On the metallicity gradient in the Galactic disk

High-precision photometric and astrometric data from the Gaia Data Release 2 (DR2) catalog (Gaia Collaboration et al. 2018) have heavily influenced research in a number of Galactic astronomy fields. One such study examines the spatial gradient of the chemical composition in the Galactic disk. Another rather interesting subject is the time gradient of the chemical composition as it relates to the rate of heavy element enrichment in the disk. These gradients have been studied previously (Magrini et al. 2017; Marsakov et al. 2016; Huyan et al. 2015; Kubryk et al. 2015; Mikolaitis et al. 2014; Marsakov et al. 2014; Gozha & Marsakov 2013). References to earlier studies on the metallic gradient of the Galactic disk can be found in Gozha et al. (2012a). Lépine et al. (2011) provide a detailed analysis of influence of the spiral structure of the Galactic disk on its chemical structure. The Gaia DR2 has facilitated more precisely defining the distances to many stellar objects, giving impetus to our research on this matter. We decided to study the gradients of the chemical composition based on open star cluster (OCl) data, as these objects are observed at large distances from the Sun, and therefore at a greater range of Galactocentric distances. Their ages cover the entire range of Galactic disk ages, which distinguishes these objects as compared to, for example, classical Cepheids, whose ages are, to a certain extent, unreliable, as the age range of these massive, obviously young stars is quite small.

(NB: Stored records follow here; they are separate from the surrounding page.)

-- ==== Sys2Proof/Machine/Records.lean ====
section
/-! DEFINITION. The records each block of the GF-480 keeps: seats, classes, branches, the floor configuration, list
entries, channels, ports, notices, replies, the profile and start-up, field by field as the manual lists them. -/

namespace Sys2Proof.Machine

/-- A seat's class (R2). -/
inductive SeatClass where
  | delegate | official | chair | observer
deriving DecidableEq, Repr

/-- The configuration part of a seat record (R2); an order level of none is the manual's NONE. -/
structure SeatConfig where
  cls : SeatClass
  speak : Level
  order : Option Level
  barred : Bool
  exempt : Bool
  keyClose : Bool
deriving DecidableEq, Repr

/-- The unit kinds a report can carry (R5). -/
inductive UnitKind where
  | delegateUnit | chairUnit
deriving DecidableEq, Repr

/-- A seat's floor state (R8). -/
inductive SeatFloor where
  | idle | waiting | speaking
deriving DecidableEq, Repr

/-- The runtime part of a seat record (R5); moments are counts of the millisecond time base. -/
structure SeatRun where
  present : Bool
  unitKind : Option UnitKind
  mismatch : Bool
  lastHeard : Nat
  ref1 : BitVec 4
  ref2 : BitVec 4
  ref3 : BitVec 4
  down1 : Bool
  down2 : Bool
  down3 : Bool
  floor : SeatFloor
  chan : Option ChanNo
  budget : Nat
  refusalShown : Bool
  lastCommand : Nat
deriving DecidableEq, Repr

/-- One of the 1,024 seat records (R1). -/
structure SeatRecord where
  cfg : SeatConfig
  run : SeatRun
deriving DecidableEq, Repr

/-- An mm:ss value as four decimal digits: minutes tens and units, seconds tens and units (R125, R126). -/
structure Mmss where
  mt : Nat
  mu : Nat
  st : Nat
  su : Nat
deriving DecidableEq, Repr

/-- What a countdown does at 00:00 (R6). -/
inductive ExpiryAction where
  | cut | overrun
deriving DecidableEq, Repr

/-- One record of the class table (R6). -/
structure ClassRecord where
  speakLimit : Mmss
  orderLimit : Mmss
  warning : Mmss
  expiry : ExpiryAction
  enforced : Bool
  initial : Nat
deriving DecidableEq, Repr

/-- The class table: one record for each class (R6). -/
structure ClassTable where
  delegate : ClassRecord
  official : ClassRecord
  chair : ClassRecord
  observer : ClassRecord
deriving DecidableEq, Repr

/-- A branch record: whether the branch is enabled, and its seat range (R164). -/
structure BranchRecord where
  enabled : Bool
  first : Nat
  last : Nat
deriving DecidableEq, Repr

/-- The branch table, A to D. -/
structure BranchTable where
  a : BranchRecord
  b : BranchRecord
  c : BranchRecord
  d : BranchRecord
deriving DecidableEq, Repr

/-- The granting mode (R102). -/
inductive Mode where
  | auto | override | directed
deriving DecidableEq, Repr

/-- The floor configuration record (2.8, R165, R173). Bit n of the notice enables is for the notice kind of code
n + 1. -/
structure FloorConfig where
  mode : Mode
  limit : Nat
  gate : Level
  high : Nat
  low : Nat
  presenceMs : Nat
  silenceS : Nat
  onThreshold : Nat
  offThreshold : Nat
  openAtStart : Bool
  showBudget : Bool
  relist : Bool
  enables : BitVec 13
deriving DecidableEq, Repr

/-- The configuration a profile holds: what a recall replaces (R169, R172). -/
structure Configuration where
  seats : Vector SeatConfig 1024
  classes : ClassTable
  branches : BranchTable
  floorCfg : FloorConfig
deriving DecidableEq, Repr

/-- The kind of a request and of a list entry (R63). -/
inductive RequestKind where
  | speak | order
deriving DecidableEq, Repr

/-- The kind of a turn, fixed at its grant (R82). -/
inductive TurnKind where
  | speak | order | chair
deriving DecidableEq, Repr

/-- An entry of the request list (R63). -/
structure Entry where
  seat : SeatNo
  kind : RequestKind
  claimed : Level
  effective : Level
  arrival : Half
  clamped : Bool
  exhausted : Bool
  relisted : Bool
  upgraded : Bool
deriving DecidableEq, Repr

/-- The request list: its entries from head to tail, the restraint flag and the arrival sequence (R62, R64, R78). -/
structure RequestList where
  entries : List Entry
  restraint : Bool
  arrival : Half
deriving DecidableEq, Repr

/-- A channel's state: FREE, OPEN (here `opened`) or HELD (R82). -/
inductive ChanState where
  | free | opened | held
deriving DecidableEq, Repr

/-- The timer modes (R125). -/
inductive TimerMode where
  | countdown | overtime | elapsed
deriving DecidableEq, Repr

/-- The timer record of a channel (R125). -/
structure Timer where
  mode : TimerMode
  value : Mmss
  allowance : Nat
  used : Nat
  phase : Nat
  warned : Bool
deriving DecidableEq, Repr

/-- The detector record of a channel (R144). -/
structure Detector where
  voice : Bool
  level : Nat
  peak : Nat
  run : Nat
deriving DecidableEq, Repr

/-- The two hold causes (R82). -/
inductive Cause where
  | priority | suspend
deriving DecidableEq, Repr

/-- A channel record (R82); the hold-cause set is held as its two membership bits. -/
structure Channel where
  state : ChanState
  seat : Option SeatNo
  kind : Option TurnKind
  level : Option Level
  priority : Bool
  suspend : Bool
  timer : Timer
  detector : Detector
deriving DecidableEq, Repr

/-- The floor state of the chamber: CLOSED, OPEN (here `opened`) or SUSPENDED (R100). -/
inductive FloorState where
  | closed | opened | suspended
deriving DecidableEq, Repr

/-- The notice kinds (2.8). -/
inductive NoticeKind where
  | granted | closed | held | released | listed | unlisted | refused | warning | expired
  | seatPresent | seatAbsent | link | restraint
deriving DecidableEq, Repr

/-- The five ports, as LINK notices name them (R22). -/
inductive Port where
  | branch (b : BranchId) | uplink
deriving DecidableEq, Repr

/-- The reasons notices carry (2.8). -/
inductive Reason where
  | seatClosed | ended | timeUp | silence | displaced | nextSpeaker | seatLost | barred | floorClosed
  | granted | withdrawn | absent | cleared | operator
  | closed | notEntitled | listFull | restrained
  | priority | suspend | set | clear
  | linkUp (p : Port) | linkDown (p : Port)
deriving DecidableEq, Repr

/-- A notice as it is built (R167, R168). -/
structure Notice where
  kind : NoticeKind
  gap : Bool
  seat : Option SeatNo
  chan : Option ChanNo
  reason : Option Reason
  fill : Nat
  floor : FloorState
deriving DecidableEq, Repr

/-- The reply statuses (R155). -/
inductive Status where
  | done | adjusted | nothing | busy | refusedRange | refusedState | refusedLimit | unknown | failed
deriving DecidableEq, Repr

/-- A built reply; `resets` marks the reply to RESET, whose sending brings the command reset (R174). -/
structure Reply where
  tag : Byte
  status : Status
  data : List Byte
  resets : Bool
deriving DecidableEq, Repr

/-- A place of the reply queue (R39). -/
inductive ReplyPlace where
  /-- the reply is built and waits to be sent -/
  | built (r : Reply)
  /-- reserved for the reply of the STORE or RECALL in flight, with its frame's tag -/
  | profileOp (tag : Byte)
  /-- reserved for a frame handed on after RESET was taken, which is never answered (R174) -/
  | unanswered
deriving DecidableEq, Repr

/-- A CHANNEL AUDIO frame in its waiting place (R40, R98). -/
structure AudioFrame where
  chan : ChanNo
  seat : SeatNo
  held : Bool
  samples : List Half
deriving DecidableEq, Repr

/-- A branch port (2): the transceiver's carrier report, the link state, the seat command set, the programme waiting
place, the frame in transmission and the four counters (R22, R30 to R33). -/
structure BranchPort where
  carrier : Bool
  up : Bool
  cmdSet : List SeatNo
  programme : List Frame
  tx : Option Frame
  checkErr : Nat
  rangeErr : Nat
  kindErr : Nat
  audioStray : Nat
deriving DecidableEq, Repr

/-- The four branch ports. -/
structure BranchPorts where
  a : BranchPort
  b : BranchPort
  c : BranchPort
  d : BranchPort
deriving DecidableEq, Repr

/-- A frame in transmission on the uplink; `resets` marks the RESET reply (R174). -/
structure UplinkTx where
  frame : Frame
  resets : Bool
deriving DecidableEq, Repr

/-- The uplink port (2.6): carrier report, link state, waiting channel audio in sending order, the reply queue, the
notice queue and the frame in transmission (R39 to R41, R168). -/
structure UplinkPort where
  carrier : Bool
  up : Bool
  audio : List AudioFrame
  replies : List ReplyPlace
  notices : List Notice
  tx : Option UplinkTx
deriving DecidableEq, Repr

/-- The two global counters and the gap marker (R39, R168). -/
structure Management where
  mgmtErr : Nat
  noticeDrop : Nat
  gap : Bool
deriving DecidableEq, Repr

/-- The profile status (R170). -/
inductive ProfileStatus where
  | valid | invalid | defaulted
deriving DecidableEq, Repr

/-- The profile operation in flight, with the moment it was taken (R171, R172). -/
inductive ProfileOp where
  | store (since : Nat) | recall (since : Nat)
deriving DecidableEq, Repr

/-- The Profile Store: the nonvolatile words and check word (none while erased), the status and the operation in
flight (R169 to R172). -/
structure Profile where
  words : List Half
  check : Option Half
  status : ProfileStatus
  op : Option ProfileOp
deriving DecidableEq, Repr

/-- The start-up states (R175). -/
inductive StartState where
  | recalling | rollCall | ready
deriving DecidableEq, Repr

/-- The reset causes (R174). -/
inductive ResetCause where
  | power | command
deriving DecidableEq, Repr

/-- How far a RESET has come: none taken, its reply still to be sent, or the command reset due (R174). -/
inductive ResetStage where
  | none | requested | due
deriving DecidableEq, Repr

/-- Start-up Control: the state and the moment it was entered, the reset cause and the reset in progress (R174), and open
at start as the recall of RECALLING loaded it, by which the change to READY goes (R165 step 6, R175;
notes/assumptions/25.md). -/
structure StartUp where
  state : StartState
  since : Nat
  cause : ResetCause
  reset : ResetStage
  opens : Bool
deriving DecidableEq, Repr

end Sys2Proof.Machine
end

The "Homogeneous Catalog of Open Cluster Parameters" (Loktin & Popova 2017) provided the data on the open clusters. Cluster metallicities are from the catalogs of Gozha et al. (2012b), Kharchenko et al. (2013) and Dias et al. (2002). For those clusters with a known metallicity not found in the "Homogeneous Catalog of Open Cluster Parameters," the ages of the OCls were taken from the catalog of Kharchenko et al. (2013). Figure 1 (left) displays a comparison of OCl ages referenced from the "Homogeneous Catalog of Open Cluster Parameters" and those from the catalog of Kharchenko et al. (2013). The points are positioned close to the 45° line, an unsurprising observation due to the similarities in the age determination methods and theoretical isochrone sets applied, and therefore support the inclusion of the ages from the catalog of Kharchenko et al. in our sample. Not all clusters with metallicity estimations have distance estimates in the "Homogeneous Catalog of Open Cluster Parameters." To ensure greater uniformity in the initial data, the distances to the OCls in our sample were calculated using parallaxes from the catalog of Cantat-Gaudin et al. (2018), which is based on Gaia DR2. Figure 1 (right) depicts a comparison of the OCl distances from the Sun, determined by trigonometric parallaxes, to the distance estimates obtained primarily through diagram fitting and adopted from the "Homogeneous Catalog of Open Cluster Parameters." The figure demonstrates that the distance estimates from both are close for most clusters located within 1.5 kpc from the Sun, but the same cannot be said for more distant clusters. At the same time, however, errors in the estimates from both the trigonometric parallaxes and photometry increase at farther distances, as distant clusters require deep photometry. Errors in determining color excesses and interstellar absorption also increase as distance from the Sun increases. The final sample includes clusters with a deviation from the Galactic plane that did not exceed ± 1.5 kpc. In total, the sample included 322 OCls and contains clusters with decimal logarithms of age (logT) ranging from 6.6 to 9.8, which covers the entire age interval for Galactic disk objects. The Galactocentric distances of the sample cover the interval 5–17 kpc, and the metallicities [Fe/H] of these OCls fall within the range of −1.54 − +0.46.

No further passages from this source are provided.